Ein Skandal sei vielmehr, dass Frauen aufgrund ihres Geschlechts von kirchlichen Ämtern ausgeschlossen würden: «Frauen sind strukturell diskriminiert und nicht gleichberechtigt», sagt Jehle. «Wer Augen hat, der sehe!»
Keine predigenden Katholikinnen im Tessin
Peinlich berührt zeigt sich bei der Aktion «Helvetia predigt!» das Bistum Lugano: Es habe sich überaus freundlich bei den Initiantinnen zurückgemeldet – aber leider keine predigenden Frauen vorzuweisen.
Zwar arbeiten Frauen überall mit, und an der Universität lehrt eine promovierte Theologin. Dass sie keine Theologinnen angestellt haben, liege auch an der Finanznot des Bistums. Lugano könne sich kaum Priester leisten. Und die sind ebenso prioritär wie männlich.

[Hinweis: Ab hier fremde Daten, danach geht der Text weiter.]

-- ==== Sys2Proof/Tests/Witnesses.lean ====
section
/-! SUPPORT. Witnesses: for every statement of Certificates/Slice0/Obligations.lean that has hypotheses, a state and operands that
meet them all together, one theorem per clause where the clauses exclude each other. -/

namespace Sys2Proof.Tests

open Sys2Proof Sys2Proof.Machine

/-! ## The invariant holds in the states the witnesses use -/

/-- The region of `Config.params` has room for three entries (log entry 1). -/
theorem capacity_ge : 84 ≤ Config.params.logCapacity.val :=
  Nat.le_add_right 84 _

/-- A number of bytes up to three entries fits. -/
theorem fits {n : Nat} (h : n ≤ 84) : n ≤ Config.params.logCapacity.val :=
  le_trans h capacity_ge

/-- The offset after the last whole slot of the region. -/
def fullCursor : Word := BitVec.ofNat 32 (28 * (Config.params.logCapacity.val / 28))

theorem fullCursor_toNat : fullCursor.toNat = 28 * (Config.params.logCapacity.val / 28) := by
  have := Config.params.logCapacity.isLt
  simp only [fullCursor, BitVec.toNat_ofNat]
  omega

theorem goodFrame_frameA : goodFrame Config.params frameA :=
  ⟨by decide +kernel, rfl⟩

theorem logEntry_entryA : logEntry Config.params 0x00020000#32 frameA = entryA := by decide +kernel

theorem motionOk_start (t : Word) (r : FlashResult) : MotionOk Config.params (start t r).mot :=
  ⟨rfl, rfl, rfl, rfl, by show 0 < 10; decide, Nat.zero_le _, fun _ => rfl⟩

/-- The buffer full of zero samples and TICKS at its greatest. -/
theorem motionOk_warmed (a : Axes Half) : MotionOk Config.params (warmed 20#8 a (start 0#32 .ok)).mot :=
  ⟨rfl, rfl, rfl, rfl, by show 0 < 10; decide, by show 20 ≤ 20; decide, fun h => (by cases h)⟩

theorem logOk_empty (t : Word) (r : FlashResult) : LogOk Config.params (start t r).log where
  aligned := rfl
  inside := Nat.zero_le _
  flashWf := List.Pairwise.nil
  flashInside := fun c h => (by cases h)
  entries := fun k h => by
    have : 28 * (k + 1) ≤ 0 := h
    omega
  phase := trivial

theorem inv_start (t : Word) (r : FlashResult) : Inv Config.params (start t r) where
  rc := Nat.zero_le _
  motion := motionOk_start t r
  identity := ⟨fun _ => rfl, fun h => (by cases h)⟩
  frameTag := ⟨fun h => (by cases h), fun h => (by cases h)⟩
  log := logOk_empty t r
  phaseIdle := fun _ => rfl

theorem inv_verifiedA (r : FlashResult) : Inv Config.params (verifiedA r) where
  rc := Nat.zero_le _
  motion := motionOk_start 0x00020000#32 r
  identity := ⟨fun _ => rfl, fun h => (by cases h)⟩
  frameTag := ⟨fun h => (by cases h), fun _ => goodFrame_frameA⟩
  log := logOk_empty 0x00020000#32 r
  phaseIdle := fun _ => rfl

theorem slotOk_logged : slotOk Config.params logged.log.flash 0 :=
  ⟨entryA, by decide +kernel, 0x00020000#32, frameA, logEntry_entryA.symm, goodFrame_frameA⟩

theorem flashInside_logged : ∀ c ∈ logged.log.flash, c.1 < Config.params.logCapacity.val := fun c h => by
  have h28 : c.1 < 0 + 28 := (Memory.mem_ofBytes h).2
  have := capacity_ge
  omega

theorem inv_logged : Inv Config.params logged where
  rc := Nat.zero_le _
  motion := motionOk_start 0x00020000#32 .ok
  identity := ⟨fun _ => rfl, fun h => (by cases h)⟩
  frameTag := ⟨fun h => (by cases h), fun _ => goodFrame_frameA⟩
  log :=
    { aligned := rfl
      inside := fits (n := 28) (by decide)
      flashWf := Memory.wf_ofBytes entryA 0
      flashInside := flashInside_logged
      entries := fun k h => by
        have h28 : 28 * (k + 1) ≤ 28 := h
        have : k = 0 := by omega
        subst this
        exact slotOk_logged
      phase := trivial }
  phaseIdle := fun _ => rfl

/-- An APPEND cut off on its cursor update: the entry stands at offset 0 and CURSOR is still 0 (LV7). -/
def midCommit (c : Commit) : State :=
  { logged with
    cod.fstate := .empty
    log.cursor := 0#32
    log.phase := .aCommit
    port.status := .outstanding
    env.commit := { lined := [c], taken := 0 } }

theorem inv_midCommit (c : Commit) : Inv Config.params (midCommit c) where
  rc := Nat.zero_le _
  motion := motionOk_start 0x00020000#32 .ok
  identity := ⟨fun _ => rfl, fun h => (by cases h)⟩
  frameTag := ⟨fun h => (by cases h), fun h => (by cases h)⟩
  log :=
    { aligned := rfl
      inside := Nat.zero_le _
      flashWf := Memory.wf_ofBytes entryA 0
      flashInside := flashInside_logged
      entries := fun k h => by
        have : 28 * (k + 1) ≤ 0 := h
        omega
      phase := ⟨slotOk_logged, fits (n := 28) (by decide)⟩ }
  phaseIdle := fun h => absurd rfl h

TV-Gottesdienst mit zwei Bischöfen
Drum ist es ein Spiegel kirchlicher Realität, dass der 1.-August-Gottesdienst auch am Fernsehen RSI / SRF von Männern zelebriert wird. Bischof Valerio Lazzeri und sein Vorgänger, der emeritierte Bischof Piergiacomo Grampa, stehen der Messe vor.
Eine Frau kriegt das SRF-Fernsehpublikum aber im «Wort zum Sonntag» zu sehen: Die schweizweit bekannte Bündner Pfarrerin Cornelia Camichel Bromeis spricht Samstagabend das «Pled sin Via» .
Ein symbolträchtiger Amtsantritt
Camichel Bromeis wird just am 1. August ihre Antrittspredigt in St. Peter in Zürich halten. Die ehemalige Dekanin der Bündner Kirche wird die erste gewählte Pfarrerin an der traditionsreichen Stadtkirche sein. Hier wurden 1918 die europaweit ersten reformierten Pfarrerinnen ordiniert. Trotzdem blieb der Weg für Frauen ins vollgültige Pfarramt steinig.
Die gestandene Pfarrerin und dreifache Mutter Camichel Bromeis ist sich darum voll bewusst, welche Symbolkraft ihr Amtsantritt hat – erst recht an diesem speziellen Helvetia-Tag.